CERTIFICATE OF INCORPORATION OF

 

DARKPULSE, INC.

 

 

DarkPulse, Inc., a Delaware corporation (the “Corporation”) does hereby certify that:

 

FIRST: The name of the Corporation is DarkPulse, Inc.

 

SECOND: This Certificate of Amendment (this “Certificate of Amendment”) amends the provisions of the Corporation’s Certificate of Incorporation, as amended, and any amendments thereto (the “Charter”), last amended by a certificate of amendment to the Certificate of Incorporation filed with the Secretary of State on July 28, 2025.

 

THIRD: A new Article IV, Subsection (d) is added to the Charter to provide in its entirety as follows:

 

(d) Reverse Stock Split. Upon the filing of this Amendment with the Secretary of State of the State of Delaware (the “Effective Time’’), each two hundred (200) of outstanding shares of Common Stock outstanding immediately prior to the Effective Time (the “Old Common Stock”) shall be combined and converted into one (1) share of Common Stock (the “New Common Stock’’) based on a ratio of one (1) share of New Common Stock for each two hundred (200) shares of Old Common Stock (the “Reverse Split Ratio’’).

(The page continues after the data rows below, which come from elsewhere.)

-- Attention descriptors (R191)

/-- References that an operation uses, and whether it writes them (R189). -/
def adUsed (d : Desc) : List (Nat × Bool) :=
  let st := if adStats d then [(2, true)] else []
  match adOp d with
  | 1 => [(0, false), (1, true)] ++ st
  | 2 => [(0, false), (1, true), (3, false)] ++ st
  | 3 => [(0, false), (1, false), (2, false), (3, false), (4, true), (5, true)]
  | 4 => [(0, false), (1, false), (2, false), (3, false), (4, true), (5, true)]
  | 5 => [(0, false), (1, false)]
  | _ => [(0, false), (1, false), (2, true), (3, true)]

/-- References that must be FP32, page-format tensors, and float tensors (R191). -/
def adFmts (d : Desc) : Bool :=
  let f (i : Nat) : Nat := refFmt (adRef d i)
  let q (i : Nat) : Bool := f i == 7 || f i == 8 || f i == 10
  let fl (i : Nat) : Bool := 5 ≤ f i && f i ≤ 11
  match adOp d with
  | 1 | 2 => q 0 && fl 1 && (!adStats d || f 2 == 11)
  | 3 => q 0 && fl 1 && q 2 && f 3 == 11 && f 4 == 11 && f 5 == 11
  | 4 => q 0 && q 1 && f 2 == 11 && f 3 == 11 && f 4 == 11 && f 5 == 11
  | 6 => fl 0 && f 1 == 11 && fl 2 && f 3 == 11
  | _ => true

/-- NQ in its range for the operation (R189). -/
def adNqOk (d : Desc) : Bool :=
  match adOp d with
  | 1 => adNQ d ≤ 128
  | 2 => 1 ≤ adNQ d && adNQ d ≤ 256
  | 6 => 2 ≤ adNQ d && adNQ d ≤ 8
  | _ => true

/-- The worst-case nominal cycle count (R190, R191). -/
def adWorst (d : Desc) : Nat :=
  let c := if refFmt (adRef d 0) = 10 then 2 else 1
  let up (n k : Nat) : Nat := (n + k - 1) / k
  let slots := ((List.range 16).filter (fun a => adMask d / 2 ^ a % 2 == 1)).length
  let pages := (up (adWU d) 8 + 1 + up (adWD d) 8) * (up (adWL d) 8 + 2 + up (adWR d) 8) * slots + 1
  let nb := up pages 2
  match adOp d with
  | 1 => 40 + nb * 128 * c + 144
  | 2 => adNQ d * (40 + 9 * 128 * c + 144)
  | 3 => 40 + nb * 256 * c + 144
  | 4 => (up (adWU d) 8 + 1 + up (adWD d) 8) * ((adWL d + 15) / 16 + 1 + (adWR d + 15) / 16) * (40 + 256 * c + 272)
  | 5 => 40 + refRows (adRef d 0) + 16
  | _ => up (refRows (adRef d 0) / max 1 (adNQ d)) 128 * (40 + 128 * adNQ d + 144)

def aeBad (x : PlanCtx) (d : Desc) (o : Nat) (sRun : Bool) : Bad :=
  let w := d.words
  firstRow 6 o [
    (1, !(1 ≤ adOp d && adOp d ≤ 6 && zero w 0 15 9 && zero w 1 7 6 && zero w 1 15 12 && zero w 4 31 20 && zero w 6 31 16
      && zeros w 9 16 && (adUsed d).all (fun u => zero (adRef d u.1) 1 31 29)), .badParam),
    (2, !((adUsed d).all (fun u => !ioBad x (adRef d u.1) u.2) && adFmts d), .badParam),
    (3, x.inSet && sRun && !d.dual, .badParam),
    (4, !(adWU d + adWD d ≤ 31 && adWL d + adWR d ≤ 31 && adQY d % 8 == 0 && adQX d % 16 == 0 && adNqOk d
      && (adUsed d).all (fun u => refExtents (adRef d u.1))), .badShape),
    (5, 25000 < adWorst d, .badShape)]

/-- One descriptor by its engine kind (R543, first stage). -/
def descBad (x : PlanCtx) (y : Desc × Nat) : Bad :=
  let d := y.1
  let o := y.2
  let sr := x.sOrds.contains o
  match d.kind with
  | .me => let c := chainOf x.p o
           setStatus x (meBadIn x d c.1 c.2 o sr)
  | .ve => veBad x d o sr
  | .warp => warpBad x d o sr
  | .crop => cropBad x d o sr
  | .sort => sortBad x d o sr
  | .pcl => pclBad x d o sr
  | .ae => aeBad x d o sr

-- Convolution records (R136)

/-- An extent of R135; 0 for an extent that is not positive. -/
def convOut (n a b d k st : Nat) : Nat :=
  if n + a + b < d * (k - 1) + 1 then 0 else (n + a + b - (d * (k - 1) + 1)) / st + 1

/-- The layer of the tile that a matrix task belongs to: that of its LAST task (R72). -/
def tapLayer (p : Plan) (o : Nat) : Nat := ((chainOf p o).1.getLastD default).layer

/-- The rows of R136, then the place of IN in the Ledge range (R250). -/
def convBad (x : PlanCtx) (y : List Word × Nat) : Bad :=
  let c := y.1
  let k := cvKind c
  let r := cvIn c
  let pt := cvPT c
  let pb := cvPB c
  let pl := cvPL c
  let pr := cvPR c
  let layerOf (d : Desc × Nat) : Nat := if d.1.kind == .me then tapLayer x.p d.2 else d.1.layer
  let sRun := x.p.descs.zipIdx.any (fun d => x.sOrds.contains d.2 && layerOf d == fld c 0 15 0)
  let ho := convOut (cvHin c) pt pb (cvDH c) (cvKH c) (max 1 (cvSH c))
  let wo := convOut (cvWin c) pl pr (cvDW c) (cvKW c) (max 1 (cvSW c))
  firstRow 4 y.2 [
    (1, !(zero c 0 31 25 && zero c 2 31 24 && wd c 7 == 0 && k ≤ 5 && cvPad c ≤ 4 && refCodes r), .badParam),
    (2, !(1 ≤ cvKH c && 1 ≤ cvKW c && 1 ≤ cvSH c && 1 ≤ cvSW c && 1 ≤ cvDH c && 1 ≤ cvDW c && 1 ≤ cvHin c && 1 ≤ cvWin c
      && 1 ≤ cvCin c && 1 ≤ cvCout c), .badShape),
    (3, !(1 ≤ ho && 1 ≤ wo && cvHout c == ho && cvWout c == wo), .badShape),
    (4, !((cvPad c == 0) == (pt == 0 && pb == 0 && pl == 0 && pr == 0) && pt ≤ cvDH c * (cvKH c - 1)
      && pb ≤ cvDH c * (cvKH c - 1) && pl ≤ cvDW c * (cvKW c - 1) && pr ≤ cvDW c * (cvKW c - 1)), .badShape),
    (5, cvPad c == 4 && !(pt < cvHin c && pb < cvHin c && pl < cvWin c && pr < cvWin c), .badShape),
    (6, !(refD0 r == cvCin c && refD1 r == cvWin c + pl + pr && refD2 r == cvHin c + pt + pb && refLayout r == 0), .badShape),
    (7, 2 ≤ k && k ≤ 5 && cvCout c != cvCin c, .badShape),
    (8, k == 5 && !(cvKH c % 2 == 1 && cvKW c % 2 == 1 && cvKH c * cvKW c ≤ 257 && (refFmt r == 2 || refFmt r == 3)), .badShape),
    (9, k == 1 && !(cvKH c == 3 && cvKW c == 3 && cvSH c == 1 && cvSW c == 1 && cvDH c == 1 && cvDW c == 1
      && (refFmt r == 9 || refFmt r == 10)), .badParam),
    (10, k == 1 && x.inSet && sRun, .badParam),
    (11, k == 0 && x.p.descs.zipIdx.any (fun d => d.1.kind == .me && tapLayer x.p d.2 == fld c 0 15 0
      && !(decide (refBase r ≤ refBase (mdA d.1)) && decide (refBase (mdA d.1) + refEnd (mdA d.1) ≤ refBase r + refEnd r))), .badParam),
    (0, isLedge (refBase r) && decide (x.p.resBytes < (refBase r - 0x0400_0000) % 0x20_0000 + refEnd r), .badParam)]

This reverse stock split (the “Reverse Split’’) of the outstanding shares of Common Stock shall not affect the total number of shares of capital stock, including the Common Stock, that the Company is authorized to issue, which shall remain as set forth under this Article IV.

 

The Reverse Split shall occur without any further action on the part of the Corporation or the holders of shares of New Common Stock and whether or not certificates representing such holders’ shares prior to the Reverse Split are surrendered for cancellation. No fractional interest in a share of New Common Stock shall be deliverable upon the Reverse Split, all of which shares of New Common Stock shall be rounded up to the nearest whole number of such shares. No stockholders will receive cash in lieu of fractional shares. All references to “Common Stock” in these Articles shall be to the “New Common Stock.”

 

FOURTH: This amendment was duly adopted in accordance with the provisions of Sections 212 and 242 of the General Corporation Law of the State of Delaware.

 

FIFTH: This Certificate of Amendment shall become effective as of October 13, 2025 at 4:01 p.m. Eastern Time.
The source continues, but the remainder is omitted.